Dr. Gebisa Ejeta, winner of the 2009 World Food Prize
The 2009 World Food Prize will be awarded to Dr. Gebisa Ejeta, a native of Ethiopia and a Distinguished Professor of Agronomy at Purdue University, for his breakthrough work that illustrates “what can be achieved when cutting-edge technology and international cooperation in agriculture are used to uplift and empower the world’s most vulnerable people.” The announcement was made Thursday at a ceremony at the U.S. State Department.
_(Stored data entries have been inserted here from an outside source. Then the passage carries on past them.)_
/-- HELD_BINDING_ENQUEUE (R92): the first held binding of the process enters its port's queue. A process that waited for that raises STEP
under single step (R245). -/
def execHeldBindingEnqueue (h port : Nat) (s : State) : Out :=
  .next (match (s.heldOn h port).head? with
    | some id =>
      let t := s.enqueueBind id
      if (s.proc h).pst ≠ .ready ∧ (t.proc h).pst = .ready ∧ (t.proc h).steps then t.stepTrap h 0x29 ((t.proc h).pc - 4) else t
    | none => s)
/-- STREAM_START (R92, R113): once the accesses before it have performed. -/
def execStreamStart (tile port : Nat) (s : State) : Out :=
  .next (match s.portHead tile port with
    | some (id, b) =>
      if b.st ≠ .queued then s
      else if b.after.isEmpty then
        ({ s with binds := Tab.put s.binds id { (if b.done = 0 then s.gatherOrder b else b) with st := .running } }).afterCycles 1
          (if b.count = 0 then .streamComplete tile port else .streamSector tile port)
      else s.afterCycles 1 (.streamStart tile port)
    | none => s)
/-- A store or atomic to the page of a migration had left its tile before the copy began and has not performed: the copy waits (R101, log 95). -/
def State.writesUnder (s : State) (b : Binding) : Bool :=
  s.reqs.any fun e => decide (e.2.part = b.part) && e.2.sent && !e.2.performed && e.2.op.writes && (match e.2.place with
    | .dram k _ => let a := (s.part b.part).physOf k
                   decide (b.sbase ≤ a ∧ a < b.sbase + b.sector * b.count)
    | _ => false)
/-- STREAM_SECTOR (R93, R115): the checks of a side of a sector, then its words one by one; the reads of a sector, then its writes,
then the next sector. -/
def execStreamSector (tile port : Nat) (s : State) : Out :=
  .next (match s.portHead tile port with
    | some (id, b) =>
      if b.st ≠ .running ∨ b.reqs ≠ [] ∨ b.err.isSome then s
      else if b.mig && s.writesUnder b then s.afterCycles 1 (.streamSector tile port)
      else if b.todo ≠ [] then s.streamWord id b
      else if b.writing then
        let b := { b with writing := false, data := [], done := b.done + 1 }
        let s := { s with binds := Tab.put s.binds id b }
        if b.count ≤ b.done then s.afterCycles 1 (.streamComplete tile port) else s.afterCycles 1 (.streamSector tile port)
      else if b.data.isEmpty then
        match s.sectorPlaces b 0 with
        | (s, .error (c, pages)) => s.stopStream id b 0 c pages
        | (s, .ok ps) => s.streamWord id { b with todo := ps }
      else
        match s.sectorPlaces b 1 with
        | (s, .error (c, pages)) => s.stopStream id b 1 c pages
        | (s, .ok ps) => s.streamWord id { b with todo := ps, writing := true }
    | none => s)
/-- What the combining buffers hold of a page whose migration ends is drained: it waits with the other stores (R101, R117, log 95). -/
def State.drainPage (s : State) (b : Binding) : State :=
  let q := s.part b.part
  let on (e : CbEntry) : Bool := match e.block with
    | .dram k _ => decide ((s.proc e.h).part = b.part ∧ b.sbase ≤ q.physOf k ∧ q.physOf k < b.sbase + b.sector * b.count)
    | _ => false
  s.tiles.foldl (fun s t => (t.2.cb.filter fun e => on e.2).foldl (fun s e => (s.cbDrain t.1 e.1).1) s) s
/-- Where a place lies once a migration has succeeded: one of its source page that its leaf entry maps has moved with the page (R101). -/
def State.movedPlace (s : State) (b : Binding) (p : Place) : Place :=
  match p with
  | .dram k va =>
    let q := s.part b.part
    let a := q.physOf k
    if b.err.isNone ∧ b.sbase ≤ a ∧ a < b.sbase + b.sector * b.count ∧ (s.leafOf b.part va 3 1 q.ptroot).any (fun e => e.2 = b.ptea) then
      .dram ((q.physKey (b.dbase + (a - b.sbase))).getD k) va
    else p
  | _ => p
/-- Change the places of what a strip holds. -/
def Held.mapPlace (f : Place → Place) (x : Held) : Held :=
  match x with
  | .store t pc op ws => .store t pc op (ws.map fun w => { w with place := f w.place })
  | .capStore t pc pl a c => .capStore t pc (f pl) a c
  | .atomic t pc pl a fn n v => .atomic t pc (f pl) a fn n v
  | _ => x
/-- What the open strips of a partition hold of the page has moved with it, where later loads find it (R343), and translates again when they
commit (R101). -/
def State.noteMigrated (s : State) (b : Binding) : State :=
  let size := b.sector * b.count
  let note (k : Strip) : Strip :=
    { k with held := k.held.map (Held.mapPlace (s.movedPlace b)), migrated := k.migrated ++ [(b.sbase, size), (b.dbase, size)] }
  { s with procs := Tab.mapV (fun _ p => if p.part = b.part then { p with strip := p.strip.map note } else p) s.procs }
/-- Accesses to the page that have not left their tiles when its migration ends: stores and atomics translate again (R101), and a load that
waits behind them reads where they write (R105). -/
def State.retranslate (s : State) (b : Binding) : State :=
  s.reqs.foldl (fun s e =>
    let r := e.2
    match r.place with
    | .dram k va =>
      let a := (s.part b.part).physOf k
      if r.part ≠ b.part ∨ r.sent ∨ r.performed ∨ r.typ = 5 ∨ r.typ = 6 ∨ r.err ≠ 0 ∨ a < b.sbase ∨ b.sbase + b.sector * b.count ≤ a then s
      else if r.op.writes = false then { s with reqs := Tab.put s.reqs e.1 { r with place := s.movedPlace b r.place } }
      else
        let perm : Perm := match r.op with | .atomic _ _ _ _ => .atomic | _ => .store
        match s.xlate r.tile r.part va perm with
        | (s, .ok k) => { s with reqs := Tab.put s.reqs e.1 { r with place := .dram k va } }
        | (s, .error c) => { s with reqs := Tab.put s.reqs e.1 { r with err := againErr r.typ c } }
    | _ => s) s
/-- The end of a migration (R101): the leaf entry names the new page, or the source is poisoned after an uncorrectable read. -/
def State.endMigration (s : State) (b : Binding) : State :=
  match (s.part b.part).physKey b.ptea with
  | none => s
  | some k =>
    let e := ofBytesLE (s.hbmRead b.part k 8)
    let drop (s : State) : State :=
      let keep (l : List TlbEntry) := l.filter fun x => decide (x.part ≠ b.part ∨ x.pteAt ≠ b.ptea)
      { s with tiles := Tab.mapV (fun _ x => { x with l1 := keep x.l1 }) s.tiles, lltlb := Tab.mapV (fun _ l => keep l) s.lltlb }
    match b.err with
    | none => drop (s.hbmStore b.part k (wbytes (bytesLE 8 (e - field e 39 16 * 65536 + b.dbase / 65536 % 2 ^ 24 * 65536))))
    | some c =>
      let s := (List.range (b.sector * b.count)).foldl (fun (s : State) i => match (s.part b.part).physKey (b.dbase + i) with
        | some d => s.hbmStore b.part d [{ off := 0, val := Config.abortedPageByte s.freeCtr d }]
        | none => s) s
      let s := { s with freeCtr := s.freeCtr + 1 }
      if c = .uncorrectable ∧ b.errSide = 0 then
        drop (s.hbmStore b.part k (wbytes (bytesLE 8 (if bitAt e 57 then e else e + 2 ^ 57))))
      else s
/-- The token of a binding is written (R94, R364). Of several bindings of one strip with one register each writes its token, and the
register stays pending until the last of them has (log 78). A process that waits for a token of s0, or of such a register, looks again (an
SBAR waits only for the bindings that it names, R96), but not one that waits for an entry of a port (R92). -/
def State.writeToken (s : State) (id : Nat) (b : Binding) (token : Word) : State :=
  let p := s.proc b.h
  let others := s.binds.filter fun e => decide (e.1 ≠ id ∧ e.2.h = b.h ∧ e.2.sd = b.sd) && !p.uncommitted.contains e.1
  let awaits (t : Tab Pend) : Bool := match Tab.look t b.sd with
    | some (.token _) => true
    | _ => false
  let mine (t : Tab Pend) : Bool := decide (Tab.look t b.sd = some (.token id))
  if b.sd = 0 then (if p.need = 0 then s.wake b.h (.blockedToken 0) else s)
  else match others with
    | [] => if mine p.pend ∨ p.strip.any fun k => mine k.pend then s.deliver b.h b.sd token else s
    | (o, _) :: _ =>
      if awaits p.pend then
        let s := if p.need = 0 then s.wake b.h (.blockedToken b.sd) else s
        let next (t : Tab Pend) : Tab Pend := if mine t then Tab.put t b.sd (.token o) else t
        (s.updProc b.h fun p =>
          { p.setReg b.sd token with
            pend := next p.pend
            strip := p.strip.map fun k => if awaits k.pend then { k with sregs := Tab.store k.sregs b.sd token 0, pend := next k.pend } else k }).saveReg
          b.h b.sd token
      else s
/-- STREAM_COMPLETE (R94): the token is written, the port goes on. -/
def execStreamComplete (tile port : Nat) (s : State) : Out :=
  .next (match s.portHead tile port with
    | some (id, b) =>
      if b.st ≠ .running ∨ b.reqs ≠ [] then s
      else
        let token : Word := match b.err with
          | some c => BitVec.ofNat 64 (2 ^ 63 + b.done * 256 + c.code)
          | none => BitVec.ofNat 64 (b.count * b.sector)
        let s := if b.mig then (((s.drainPage b).endMigration b).retranslate b).noteMigrated b else s
        let s := { s with binds := Tab.cut s.binds id }
        let rest := (Tab.lookD (s.tile tile).ports port []).filter (· ≠ id)
        let s := s.updTile tile fun t => { t with ports := Tab.store t.ports port rest [] }
        let s := s.writeToken id b token
        let s := (s.finish id)
        let s := if rest.isEmpty then s else s.afterCycles 1 (.streamStart tile port)
        (s.binds.filter fun e => decide (e.2.tile = tile ∧ e.2.port = port ∧ e.2.st = .held) && !(s.proc e.2.h).uncommitted.contains e.1).foldl
          (fun s e => s.afterCycles 1 (.heldBindingEnqueue e.2.h port)) s
    | none => s)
According to the World Food Prize announcement:
With the local importance of sorghum in the human diet (made into breads, porridges, and beverages), and the vast potential of dryland agriculture in Sudan, Dr. Ejeta’s drought-tolerant hybrids brought dramatic gains in crop productivity and also catalyzed the initiation of a commercial sorghum seed industry in Sudan.
Philip Brasher in the Des Moines Register wrote:
A scientist who grew up in a thatch hut in Ethiopia and later learned how to conquer a weed that plagues African agriculture is this year’s winner of the World Food Prize.
Gebisa Ejeta, a long-time agronomist at Purdue University, developed a variety of sorghum resistant to Striga, or witchweed, a parasitic plant that often destroys the vital food crop. Earlier, Ejeta came up with a high-yielding, drought-resistant version of sorghum.
Combining the resistance to drought and the weed allowed Ejeta’s sorghum to yield up to four times as much grain as the traditional varieties.
The prize will be given to Dr. Ejeta at a ceremony Oct. 15 at the Iowa Capitol.